I had been turning matters over in my mind coming along. There had never been such a thing as a passenger known on The Flying Scud. At that moment there was a vacant two-berth cabin suited to people who might not be over and above particular. The Great Joss and his friend Luke should have it. The Great Joss’ daughter should have Luke’s quarters.

When Luke appeared he professed himself agreeable. Indeed, too agreeable. There was an eagerness about the way in which he snatched at my suggestion which made me thoughtful even in that first moment. It was against nature that a man should be half beside himself with delight at the prospect of being berthed with such a monster. As I eyed Luke, noting the satisfaction which he was unable to conceal, I wondered what was at the back of it.

However, so things were settled. Mr. Batters and the first mate were placed together. Miss Batters had the first mate’s quarters.

When I got on deck again land was out of sight: I was disposed for solitude and a quiet think.
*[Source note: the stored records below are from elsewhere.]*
-- ==== Sys2Proof/Machine/Ops.lean ====
section
/-! DEFINITION. The named operations over memory, registers, stack, timers and framebuffer that the meanings share, and the taking of a fault.
There is no return from a fault (60_exceptions.md R250): only a Reset event leaves FAULTED. -/

namespace Sys2Proof.Machine

/-- One step's outcome. -/
abbrev Result := Host.Outcome State Fault Refusal

/-! ### Memory (20_memory.md) -/

/-- What an address reads as when memory does not list it: its reset contents (R57, R271, R274). -/
def unlistedByte (a : Nat) : Byte :=
  if h : a < 80 then Config.defaultFont[a] else 0

/-- The listed byte of an address. -/
def lookupByte (a : Nat) : Memory → Option Byte
  | [] => none
  | c :: m => if c.1 = a then some c.2 else lookupByte a m

/-- The byte at an address in range (R50). -/
def readByte (m : Memory) (a : Nat) : Byte := (lookupByte a m).getD (unlistedByte a)

/-- Take an address out of the listing. -/
def eraseByte (a : Nat) : Memory → Memory
  | [] => []
  | c :: m => if c.1 = a then eraseByte a m else c :: eraseByte a m

/-- Put a cell into a rising listing that does not list its address. -/
def insertCell (c : Host.Cell) : Memory → Memory
  | [] => [c]
  | d :: m => if c.1 < d.1 then c :: d :: m else d :: insertCell c m

/-- `mem[a] <- v` for an address in range (R53). Writing what the unlisted address reads as takes the cell out, so equal memories are equal lists. -/
def writeByte (m : Memory) (a : Nat) (v : Byte) : Memory :=
  if v = unlistedByte a then eraseByte a m else insertCell (a, v) (eraseByte a m)

/-- The n bytes at a, a+1, ... (R51, R56: increasing address order). -/
def readBytes (m : Memory) (a : Nat) : Nat → List Byte
  | 0 => []
  | n + 1 => readByte m a :: readBytes m (a + 1) n

/-- Write bytes at a, a+1, ... (R51, R56: increasing address order). -/
def writeBytes (m : Memory) (a : Nat) : List Byte → Memory
  | [] => m
  | b :: bs => writeBytes (writeByte m a b) (a + 1) bs

/-- The listing's addresses rise strictly from `lo` on. -/
def risingFrom (lo : Nat) : Memory → Bool
  | [] => true
  | c :: m => decide (lo ≤ c.1) && risingFrom (c.1 + 1) m

/-- The canonical form: addresses strictly rising and below 4096, and no entry equal to what its address reads as unlisted. -/
def Memory.wf (m : Memory) : Bool :=
  risingFrom 0 m && m.all (fun c => decide (c.1 < Config.memSize) && decide (c.2 ≠ unlistedByte c.1))

/-- The range check of R53 and R54 on the `len` addresses from `base`, computed exactly: the lowest address above 0xFFF, if there is one. -/
def firstOutOfRange (base len : Nat) : Option Nat :=
  if 0 < len ∧ 0xFFF < base + (len - 1) then some (max base 0x1000) else none

/-! ### General registers (10_state.md R20) -/

/-- `V[x]` (R10). -/
def readV (s : State) (x : Nibble) : Byte := s.V[x.toNat]'x.isLt

/-- `VF` (R21). -/
abbrev vf : Nibble := 0xF

/-- `V[x] <- b` (R10). -/
def setV (x : Nibble) (b : Byte) (s : State) : State := { s with V := s.V.set x.toNat b x.isLt }

/-- `V[k], V[k+1], ... <- bytes`, for the register load (R185). -/
def loadRegs (v : Vector Byte 16) (k : Nat) : List Byte → Vector Byte 16
  | [] => v
  | b :: bs => loadRegs (v.setIfInBounds k b) (k + 1) bs

/-- The bytes V0..V[x], inclusive of x, for the register dump (R184). -/
def dumpRegs (v : Vector Byte 16) (x : Nibble) : List Byte := v.toList.take (x.toNat + 1)

/-! ### The other registers -/

/-- `I <- v` (R22). -/
def setI (v : Word) (s : State) : State := { s with I := v }

/-- `pc <- target` (R23). -/
def setPc (target : Word) (s : State) : State := { s with pc := target }

/-- `adv(k)` of R10: `trunc_16(pc + k)`. -/
def adv (s : State) (k : Word) : Word := s.pc + k

/-- `pc <- adv(2)`: on to the next instruction (R110). -/
def next (s : State) : State := setPc (adv s 2) s

/-- `pc <- adv(4)` if the condition holds, else `pc <- adv(2)`: the skips (R110). -/
def skipIf (c : Bool) (s : State) : State := setPc (if c then adv s 4 else adv s 2) s

/-- `DT <- v` (R27). -/
def setDT (v : Byte) (s : State) : State := { s with DT := v }

/-- `ST <- v` (R28). -/
def setST (v : Byte) (s : State) : State := { s with ST := v }

/-- Memory replaced (R53). -/
def setMem (m : Memory) (s : State) : State := { s with mem := m }

/-- Framebuffer replaced (R29). -/
def setFb (f : Framebuffer) (s : State) : State := { s with fb := f }

/-- All general registers replaced (R185). -/
def setRegs (v : Vector Byte 16) (s : State) : State := { s with V := v }

/-! ### Stack controller (41_control_flow.md R130, R131) -/

/-- `Push(v)` (R130): none when `sp = 16`. -/
def push (v : Word) (s : State) : Option State :=
  if h : s.sp.val < 16 then
    some { s with stack := s.stack.set s.sp.val v h, sp := ⟨s.sp.val + 1, Nat.succ_lt_succ h⟩ }
  else none

/-- `Pop()` (R131): none when `sp = 0`; the entry is not cleared (10_state.md R26). -/
def pop (s : State) : Option (Word × State) :=
  if h : 0 < s.sp.val then
    have hd : s.sp.val - 1 < 16 := by have := s.sp.isLt; omega
    some (s.stack[s.sp.val - 1], { s with sp := ⟨s.sp.val - 1, Nat.lt_succ_of_lt hd⟩ })
  else none

/-! ### Framebuffer (44_display.md) -/

/-- `fb[py][px]` (R29). -/
def pixel (f : Framebuffer) (px : Fin 64) (py : Fin 32) : Bool := f[py][px]

/-- `fb[py][px] <- fb[py][px] XOR 1` (R202). -/
def togglePixel (f : Framebuffer) (px : Fin 64) (py : Fin 32) : Framebuffer :=
  f.set py (f[py].set px (!pixel f px py))

/-! ### Wait-for-key state (10_state.md R31) -/

/-- `wait_key <- 1; wait_reg <- x; fsm <- WAITING_FOR_KEY`, pc unchanged (R230). -/
def startWait (x : Nibble) (s : State) : State := { s with waitKey := true, waitReg := x, fsm := .waitingForKey }

/-- `wait_key <- 0; fsm <- RUNNING` (R230). -/
def endWait (s : State) : State := { s with waitKey := false, fsm := .running }

/-! ### Faults and terminal states (60_exceptions.md) -/

/-- The numeric value of `fault_cause` (R241). -/
def FaultCause.code : FaultCause → Nat
  | .none => 0
  | .stackOverflow => 1
  | .stackUnderflow => 2
  | .fetchOob => 3
  | .dataOob => 4
  | .keyIndexOob => 5
  | .imageTooLarge => 6

/-- `raise Fault(cause, addr)` (R10, R241, R245, R249): write the record, enter FAULTED, change nothing else. -/
def raiseFault (cause : FaultCause) (addr : Nat) (word : Word) (s : State) : State :=
  { s with fsm := .faulted,
           fault := { cause := cause, pc := s.pc, sp := s.sp, addr := BitVec.ofNat 17 addr, word := word } }

/-- `fsm` is RUNNING or WAITING_FOR_KEY: steps and ticks act, and a step ending here asserts `frame` (R103, R111, R115). -/
def Fsm.live : Fsm → Bool
  | .running => true
  | .waitingForKey => true
  | .halted => false
  | .faulted => false
  | .stopped => false

/-- The output `sound_on` (R101). -/
def State.soundOn (s : State) : Bool := decide (s.ST ≠ 0)

/-- No strobe is asserted yet in this event (R101; log 7). -/
def clearStrobes (s : State) : State := { s with frame := false, decodeFail := false }

/-- The end of a step: `frame` is asserted if it ended in RUNNING or WAITING_FOR_KEY (R111). -/
def endStep (s : State) : State := { s with frame := s.fsm.live }

/-- `keys <- keypad; rnd_s <- rnd` (R104). -/
def sampleInputs (keypad : Word) (rnd : Byte) (s : State) : State := { s with keys := keypad, rndS := rnd }

/-- `bad_word <- w; bad_pc <- pc; assert decode_fail` (R34, R107). -/
def reportFailure (w : Word) (s : State) : State :=
  { s with report := { badWord := w, badPc := s.pc }, decodeFail := true }

/-- `fsm <- f` (R32). -/
def setFsm (f : Fsm) (s : State) : State := { s with fsm := f }

/-- A decode failure (R107): report it under either policy, then halt with pc in place (R247) or go on at `pc + 2` in RUNNING (R112, R248). -/
def takeDecodeFailure (w : Word) (s : State) : State :=
  match s.params.decodeFailPolicy with
  | .halt => setFsm .halted (reportFailure w s)
  | .skip => next (setFsm .running (reportFailure w s))

/-! ### The host's events (R102; log 1) -/

/-- The host's remaining events. -/
def setPending (rest : List Event) (s : State) : State := { s with pending := rest }

/-- One more free random byte is drawn (log 3). -/
def countDraw (s : State) : State := { s with draws := s.draws + 1 }

/-! ### Timer tick (40_cycle_fsm.md R115) -/

/-- One decrement of a timer that stays at zero. -/
def decrement (t : Byte) : Byte := if t ≠ 0 then t - 1 else t

/-- `Tick` (R115): no effect in a terminal state. -/
def tick (s : State) : State :=
  if s.fsm.live then { s with DT := decrement s.DT, ST := decrement s.ST } else s

/-! ### Fetch (40_cycle_fsm.md R105) -/

/-- What a fetch finds. -/
inductive Fetched where
  | word (w : Word)
  /-- FETCH_OOB with the lowest out-of-range address of pc, pc+1 -/
  | outOfRange (addr : Nat)
  deriving DecidableEq, Repr

/-- The big-endian word at pc and pc+1 (R55, R105), or the first address out of range. -/
def fetch (s : State) : Fetched :=
  match firstOutOfRange s.pc.toNat 2 with
  | some a => .outOfRange a
  | none => .word (wordOfBytes (readByte s.mem s.pc.toNat) (readByte s.mem (s.pc.toNat + 1)))

/-! ### Reset (70_reset_and_hazards.md) -/

/-- Memory after the zero fill and the font copy (R271); a font other than the default shows as listed differences. -/
def fontMemory (font : FontTable) : Memory := writeBytes [] 0 font.toList

/-- Reset with an image (R270..R272): every field at its reset value, the font and the image in memory; an image that does not fit is not
loaded and the core enters FAULTED with IMAGE_TOO_LARGE (R254). -/
def bootState (p : Params) (image : List Byte) : State :=
  let s := { State.reset with params := p, mem := fontMemory p.fontTable }
  if imageFits image then { s with mem := writeBytes s.mem Config.entry image }
  else raiseFault .imageTooLarge 0x1000 0 s

/-- The Reset event in any state (R275): no core state survives; the parameters and the host's remaining events do. -/
def takeReset (image : List Byte) (s : State) : State :=
  { bootState s.params image with pending := s.pending, draws := s.draws }

end Sys2Proof.Machine
end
But I wasn’t to have them. I soon became conscious that Isaac Rudd was taking peeps at me. He kept coming up out of the engine room, an oily rag his hand, and a sort of air about him as if he wondered when I proposed to speak to him. At last I took the hint.

“Well, Mr. Rudd, what is it?”

He came up, wiping his paws with his oily rag. His manner was sententious.
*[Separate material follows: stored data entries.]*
-- ==== Sys2Proof/Machine/Step.lean ====
section
/-! DEFINITION. One step of the machine: the next event the host presents (40_cycle_fsm.md R102, R119). -/

namespace Sys2Proof.Machine

/-- One event: the oldest pending one, or an unscheduled step when none is pending. -/
def step (s : State) : Host.Outcome State Fault Refusal := takeNext s

/-- `s` with the instruction word of a table row where the next step fetches. Bits at and above `nbits` are 0. -/
def State.withFetchWord (s : State) (nbits w : Nat) : State :=
  placeWord (readyToFetch s) (BitVec.ofNat 16 (w % 2 ^ nbits))

end Sys2Proof.Machine
end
“I thought, sir, that you might have something which you wished to say to me.”

“About what?”

“This little game.”

“What little game?”

“The one we’ve just been playing. You see we’ve all been taking a hand in it, and there’s a kind of feeling aboard this ship that there might be something a little delicate about it, which might bring us into trouble before we’ve done. And no man likes to take a risk—for nothing.”

“I see. That’s it. You know me, and you know that I’m as good as my word. You may tell the men from me that if the venture is brought safely into port, and turns out what I expect, it will be twenty-five pounds in the pockets of every man on board this ship, and a hundred for each officer.”

“And what for the first engineer?” With that confounded oil rag of his he wiped his scrubby chin. “I’m thinking that, under the circumstances, I shouldn’t like to guarantee that the engines ’ll last out for a hundred pounds. They’re just a lot of bits of iron tied together with scraps of string. To keep them going will mean sleepless nights.”

I laughed.

“Are they so bad as that? I’m sorry to hear it, Mr. Rudd. Rudd, you’re a blackguard. You want to rob your captain—and the owners.”

“Damn the owners!”

“That’s against Scripture. An owner’s always blessed.”

“He’ll never be upon the other side if he sends a ship to sea with such engines as we have.”

“They are a trial, aren’t they, Rudd?”

“They’re that.”

“So I think we may say that, under the circumstances, if the engines do last out, it will mean five hundred pounds in the pocket of the chief engineer.”

“Five hundred pounds? I’m not denying it’s an agreeable sum. I’d like to handle it. And it’ll be no fault of mine if the machine blows up before it’s just convenient. There’s just one other question I’d like to put to you. Is it the devil that we’ve took aboard?”

“It’s not. But it’s something that’s seen the devil face to face, and tasted of hell fire.”

Turning on my heel I left Isaac to make of my words what he could. A variety of matters demanded my immediate consideration. I had pledged my word that every man on board that ship should, in case of a certain eventuality, receive a definite sum of money. The promise was perhaps a rash one. But there was reason behind it. It would have to be kept. Then there were the owners to be considered—and myself.

Where were the funds to come from with which to do these things? What would they amount to, leaving fancy figures out. I should have to have a clear understanding with the Great Joss. The sooner the better, while I still, as it were, had a pull on him. Isaac Rudd had lost no time. Neither would I.

I went down the companion ladder to have that understanding.